__Exercise__. In the data below, one line contains "rw [Engine.output, Engine.inBytes_eq]" and a later one contains "rw [← reconstruct_toNat, BitVec.ofNat_toNat, BitVec.setWidth_eq]". Print both, with every line between them, exactly and alone.

------ Data supplied ------

theorem SetsOut.raise {c : CfgOf wCfg wLen} {bytes : List Byte} {kind : ErrorKind} (href : reference c bytes = .error kind)
    (hsteps : invocationSteps c bytes = 0) : SetsOut c bytes (e.raise kind) := by
  refine ⟨?_, by rw [Engine.stepsLeft_of_not_run (by simp), hsteps]⟩
  rw [Engine.outcome_of_not_run (by simp), href]
  rfl

theorem SetsOut.tiff {c : CfgOf wCfg wLen} {bytes : List Byte} (hpred : c.pred.toNat = 2) (hbpc : c.ops.bpc.toNat = 8)
    (hg : u.GeometryInv p) (hops : u.cfgOps = c.ops) (hr : u.phase = .run) (hp : u.path = .tiff) (hs : u.stage = .rowstart)
    (hi : u.i = 0) (ho : u.outLen = 0) (hin : u.input = bytes) : SetsOut c bytes u := by
  obtain ⟨-, hbpp, hstride, -, hnrows⟩ := hg
  rw [hp, hops] at hbpp hstride hnrows
  constructor
  · rw [Engine.outcome_of_no_output hr ho, Engine.rest_of_tiff hp, Engine.tiffRest_of_start hs hi, hbpp, hstride, hnrows, hin]
    simp [reference, hpred, hbpc]
  · rw [Engine.stepsLeft_of_rows hr (.inl hp), Engine.rowStepsLeft_of_rowstart hs, Engine.rowsFrom_of_tiff hp, hstride,
      hnrows, hi]
    simp [invocationSteps, hpred, hbpc]

theorem SetsOut.png {c : CfgOf wCfg wLen} {bytes : List Byte} (hpred : 10 ≤ c.pred.toNat) (hg : u.GeometryInv p)
    (hy : u.HistoryInv) (hops : u.cfgOps = c.ops) (hr : u.phase = .run) (hp : u.path = .png) (hs : u.stage = .rowstart)
    (hi : u.i = 0) (ho : u.outLen = 0) (hin : u.input = bytes) : SetsOut c bytes u := by
  obtain ⟨-, hbpp, hstride, hrowsize, hnrows⟩ := hg
  rw [hp, hops] at hbpp hstride hrowsize hnrows
  have h1 : c.pred.toNat ≠ 1 := by omega
  have h2 : c.pred.toNat ≠ 2 := by omega
  constructor
  · rw [Engine.outcome_of_no_output hr ho, Engine.rest_of_png hp, Engine.pngRest_of_start hs hi hy, hbpp, hstride, hnrows, hin]
    simp [reference, h1, h2, hpred]
  · rw [Engine.stepsLeft_of_rows hr (.inr hp), Engine.rowStepsLeft_of_rowstart hs, Engine.rowsFrom_of_png hp, hstride,
      hrowsize, hnrows, hi, hin]
    simp [invocationSteps, h1, h2, hpred]

theorem engineStart_setsOut (hm : e.memoriesWf = true) {c : CfgOf wCfg wLen} (h : engineStart p c e = .next u) :
    SetsOut c (e.inBytes c.ops.len.toNat) u := by
  have hinv := engineStart_inv hm h
  have hgeo := engineStart_geometryInv h
  obtain ⟨-, ⟨hpred, -, rfl⟩ | ⟨hpred, hbpc, -, rfl⟩ | ⟨hpred, hbpc, rfl⟩ | ⟨hpred, -, rfl⟩ | ⟨hpred, rfl⟩⟩ :=
    engineStart_cases h
  · constructor
    · rw [Engine.outcome_of_no_output rfl rfl, Engine.rest_of_id rfl]
      simp [reference, hpred, Engine.input, Engine.inBytes_eq]
    · rw [Engine.stepsLeft_of_id rfl rfl]
      simp [invocationSteps, hpred]
  · obtain ⟨hg, hops⟩ := hgeo (.inl rfl)
    exact .tiff hpred hbpc hg hops rfl rfl rfl rfl rfl rfl
  · exact .raise (by simp [reference, hpred, hbpc]) (by simp [invocationSteps, hpred, hbpc])
  · obtain ⟨hg, hops⟩ := hgeo (.inr rfl)
    obtain ⟨-, -, -, hy⟩ := hinv.png (.inl rfl) rfl
    exact .png hpred hg hy hops rfl rfl rfl rfl rfl rfl
  · have h1 : c.pred.toNat ≠ 1 := by omega
    have h2 : c.pred.toNat ≠ 2 := by omega
    have h3 : ¬ 10 ≤ c.pred.toNat := by omega
    exact .raise (by simp [reference, h1, h2, h3]) (by simp [invocationSteps, h1, h2, h3])

/-- START and any number of steps after it: the engine is on its way to the reference function until the stated steps are
taken, and has it from then on. -/
theorem engineStart_engineRun {c : CfgOf wCfg wLen} (hm : e.memoriesWf = true) (hr : e.phase ≠ .run)
    (h : refusedAtStart c p = false) (n : Nat) :
    ∃ u t, engineStart p c e = .next u ∧ engineRun p n u = .next t
      ∧ t.result = if invocationSteps c (e.inBytes c.ops.len.toNat) ≤ n
          then some (reference c (e.inBytes c.ops.len.toNat)) else none := by
  obtain ⟨u, hu⟩ := engineStart_exists hr h
  obtain ⟨houtcome, hsteps⟩ := engineStart_setsOut hm hu
  obtain ⟨t, ht, hinv, hto, hts⟩ := engineRun_of_inv n (engineStart_inv hm hu)
  exact ⟨u, t, hu, ht, by simp only [hinv.result_eq, hto, hts, houtcome, hsteps, Nat.sub_eq_zero_iff_le]⟩

/-! ## The interface runs its engine -/

/-- With no START pending the interface's run is the engine's. -/
theorem run_of_engineRun : ∀ {n : Nat} {s : State} {t : Engine 32 32}, s.start = none →
    engineRun s.params n s.toEngine = .next t → Host.Core.run Sys2Proof.core n s = .next (s.withEngine t)
  | 0, s, t, _, h => by cases h; rfl
  | n + 1, s, t, hs, h => by
    simp only [engineRun] at h
    cases hu : engineStep s.params s.toEngine with
    | next u =>
      rw [hu] at h
      exact run_succ.2 ⟨s.withEngine u, (step_of_no_start hs).trans (onEngine_eq_next.2 ⟨u, hu, rfl⟩),
        run_of_engineRun (s := s.withEngine u) hs h⟩
    | fault f => rw [hu] at h; cases h
    | refused r => rw [hu] at h; cases h

/-- An invocation at the interface: the step that takes START and `n` steps after it. -/
theorem State.Begins.run {s : State} {c : Cfg} (hb : s.Begins c) (n : Nat) :
    ∃ t : State, Host.Core.run Sys2Proof.core (n + 1) s = .next t
      ∧ t.result = if invocationSteps c (s.inBytes c.ops.len.toNat) ≤ n
          then some (reference c (s.inBytes c.ops.len.toNat)) else none := by
  obtain ⟨u, t, hu, ht, hresult⟩ := engineStart_engineRun hb.memories hb.legal hb.notRefused n
  have hstep : step s = .next (s.takeStart.withEngine u) :=
    (step_of_start hb.legal hb.performed).trans (onEngine_eq_next.2 ⟨u, hu, rfl⟩)
  exact ⟨_, run_succ.2 ⟨_, hstep, run_of_engineRun rfl ht⟩, (State.result_of_no_start rfl).trans hresult⟩

/-- The same after the stated steps. -/
theorem State.Begins.completes {s : State} {c : Cfg} (hb : s.Begins c) :
    ∃ t : State, Host.Core.run Sys2Proof.core (invocationSteps c (s.inBytes c.ops.len.toNat) + 1) s = .next t
      ∧ t.result = some (reference c (s.inBytes c.ops.len.toNat)) := by
  obtain ⟨t, ht, hresult⟩ := hb.run (invocationSteps c (s.inBytes c.ops.len.toNat))
  exact ⟨t, ht, by rw [hresult, if_pos (Nat.le_refl _)]⟩

/-- A state with a result has no START pending and its engine has that result. -/
theorem State.engine_result_of_result {s : State} {r : Except ErrorKind (List Byte)} (h : s.result = some r) :
    s.toEngine.result = some r := by
  cases hs : s.start with
  | none => rwa [State.result_of_no_start hs] at h
  | some c => simp [State.result, hs] at h

/-- Settles O55: START sets out for the reference function, every step in progress exists, keeps the outcome and takes one
of the stated steps, and when none is left the outcome is the result. -/
theorem invocationComputesTheReference : Obligations.InvocationComputesTheReference := by
  unfold Obligations.InvocationComputesTheReference
  refine ⟨fun s c hb => ?_, fun s c hr hs h => ?_, fun wCfg wLen p c e hm hr h => ?_⟩
  · obtain ⟨t, ht, hresult⟩ := hb.completes
    exact ⟨_, t, ht, Engine.complete_of_result (State.engine_result_of_result hresult), hresult⟩
  · rw [step_of_start hr hs, onEngine_eq_refused]
    exact engineStart_of_refused hr h
  · obtain ⟨u, t, hu, ht, hresult⟩ := engineStart_engineRun hm hr h (invocationSteps c (e.inBytes c.ops.len.toNat))
    rw [if_pos (Nat.le_refl _)] at hresult
    exact ⟨u, t, hu, ht, Engine.complete_of_result hresult, hresult⟩

/-- Settles O57: after START and `n` steps the result is a function of the configuration and the LEN input bytes. -/
theorem resultDependsOnConfigurationAndInputOnly : Obligations.ResultDependsOnConfigurationAndInputOnly := by
  unfold Obligations.ResultDependsOnConfigurationAndInputOnly
  intro s s' c hb hb' _ hin n t t' hn ht ht'
  obtain ⟨n, rfl⟩ := Nat.exists_eq_add_of_le' hn
  have hbytes : s.inBytes c.ops.len.toNat = s'.inBytes c.ops.len.toNat := Memory.bytes_congr hin
  obtain ⟨v, hv, hresult⟩ := hb.run n
  obtain ⟨v', hv', hresult'⟩ := hb'.run n
  obtain rfl : v = t := Host.Outcome.next.inj (hv.symm.trans ht)
  obtain rfl : v' = t' := Host.Outcome.next.inj (hv'.symm.trans ht')
  rw [hresult, hresult', hbytes]

/-- A result that is no error stands in OUT, in DONE. -/
theorem Engine.of_result_ok {bytes : List Byte} (h : e.result = some (.ok bytes)) :
    e.phase = .done ∧ e.output = bytes := by
  cases hp : e.phase <;> simp_all [Engine.result, Engine.output, Engine.outBytes_eq]

/-- Settles O58: on the identity path the reference function is the input, which is OUT byte by byte. -/
theorem identityPathCopiesTheWholeInput : Obligations.IdentityPathCopiesTheWholeInput := by
  unfold Obligations.IdentityPathCopiesTheWholeInput
  intro s c hb hpred
  obtain ⟨t, ht, hresult⟩ := hb.completes
  have hsteps : invocationSteps c (s.inBytes c.ops.len.toNat) = c.ops.len.toNat + 1 := by simp [invocationSteps, hpred]
  have href : reference c (s.inBytes c.ops.len.toNat) = .ok (s.inBytes c.ops.len.toNat) := by simp [reference, hpred]
  rw [hsteps] at ht
  rw [href] at hresult
  obtain ⟨hdone, hout⟩ := Engine.of_result_ok (State.engine_result_of_result hresult)
  rw [Engine.output, Engine.inBytes_eq] at hout
  have hlen : t.outLen.toNat = c.ops.len.toNat := by simpa using congrArg List.length hout
  refine ⟨t, ht, hdone, BitVec.eq_of_toNat_eq hlen, fun k hk => ?_⟩
  rw [← Memory.getD_bytes (hlen.symm ▸ hk), hout, Memory.getD_bytes hk]

end Sys2Proof.Machine
end

-- The TIFF path: family 42_tiff.md
section
/-! Proofs. The three steps of the TIFF path at the interface, and the closed form of one TIFF row (42_tiff.md R96 to
R100). -/

namespace Sys2Proof.Machine

variable {wCfg wLen : Nat} {e : Engine wCfg wLen}

/-! ## The steps of a row -/

/-- A step of the TIFF path in progress is the engine's, the host's side as it was. -/
theorem exec_predTiff_of_tiffStep {s : State} {u : Engine 32 32} (hr : s.phase = .run) (hp : s.path = .tiff)
    (h : tiffStep s.params s.toEngine = .next u) : exec (.predTiff s.cfgOps) s = .next (s.withEngine u) := by
  rw [exec_predTiff_in_progress hr hp]
  exact onEngine_eq_next.2 ⟨u, h, rfl⟩

/-- Settles O26: the two cases of the ROWSTART step. -/
theorem tiffRowstartBeginsARowOrEnds : Obligations.TiffRowstartBeginsARowOrEnds := by
  unfold Obligations.TiffRowstartBeginsARowOrEnds
  intro s hr hp hs
  by_cases hi : s.i = s.nrows
  · rw [if_pos hi]
    exact exec_predTiff_of_tiffStep hr hp (tiffStep_eq_next.2 (.inl ⟨hs, hi, rfl⟩))
  · rw [if_neg hi]
    exact exec_predTiff_of_tiffStep hr hp (tiffStep_eq_next.2 (.inr (.inl ⟨hs, hi, rfl⟩)))

/-- The adder's value as a number: the carry is discarded (43_png.md R109). -/
theorem reconstruct_toNat (x a : Byte) : (reconstruct x a).toNat = (x.toNat + a.toNat) % 256 := BitVec.toNat_add x a

theorem reconstruct_eq_ofNat (x a : Byte) : reconstruct x a = BitVec.ofNat 8 ((x.toNat + a.toNat) % 256) := by
  rw [← reconstruct_toNat, BitVec.ofNat_toNat, BitVec.setWidth_eq]

/-- At COLUMN the stage stays until the last column (42_tiff.md R97, 43_png.md R108). -/
theorem Engine.putColumn_of_column (hs : e.stage = .column) (v : Byte) :
    e.putColumn v = { e with
      cur := e.cur.write e.j.toNat v
      stage := if e.j.toNat + 1 = e.stride.toNat then .commit else .column
      j := e.j + 1 } := by
  rw [Engine.putColumn, hs]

------

__Solution__.
  rw [Engine.output, Engine.inBytes_eq] at hout
  have hlen : t.outLen.toNat = c.ops.len.toNat := by simpa using congrArg List.length hout
  refine ⟨t, ht, hdone, BitVec.eq_of_toNat_eq hlen, fun k hk => ?_⟩
  rw [← Memory.getD_bytes (hlen.symm ▸ hk), hout, Memory.getD_bytes hk]

end Sys2Proof.Machine
end

-- The TIFF path: family 42_tiff.md
section
/-! Proofs. The three steps of the TIFF path at the interface, and the closed form of one TIFF row (42_tiff.md R96 to
R100). -/

namespace Sys2Proof.Machine

variable {wCfg wLen : Nat} {e : Engine wCfg wLen}

/-! ## The steps of a row -/

/-- A step of the TIFF path in progress is the engine's, the host's side as it was. -/
theorem exec_predTiff_of_tiffStep {s : State} {u : Engine 32 32} (hr : s.phase = .run) (hp : s.path = .tiff)
    (h : tiffStep s.params s.toEngine = .next u) : exec (.predTiff s.cfgOps) s = .next (s.withEngine u) := by
  rw [exec_predTiff_in_progress hr hp]
  exact onEngine_eq_next.2 ⟨u, h, rfl⟩

/-- Settles O26: the two cases of the ROWSTART step. -/
theorem tiffRowstartBeginsARowOrEnds : Obligations.TiffRowstartBeginsARowOrEnds := by
  unfold Obligations.TiffRowstartBeginsARowOrEnds
  intro s hr hp hs
  by_cases hi : s.i = s.nrows
  · rw [if_pos hi]
    exact exec_predTiff_of_tiffStep hr hp (tiffStep_eq_next.2 (.inl ⟨hs, hi, rfl⟩))
  · rw [if_neg hi]
    exact exec_predTiff_of_tiffStep hr hp (tiffStep_eq_next.2 (.inr (.inl ⟨hs, hi, rfl⟩)))

/-- The adder's value as a number: the carry is discarded (43_png.md R109). -/
theorem reconstruct_toNat (x a : Byte) : (reconstruct x a).toNat = (x.toNat + a.toNat) % 256 := BitVec.toNat_add x a

theorem reconstruct_eq_ofNat (x a : Byte) : reconstruct x a = BitVec.ofNat 8 ((x.toNat + a.toNat) % 256) := by
  rw [← reconstruct_toNat, BitVec.ofNat_toNat, BitVec.setWidth_eq]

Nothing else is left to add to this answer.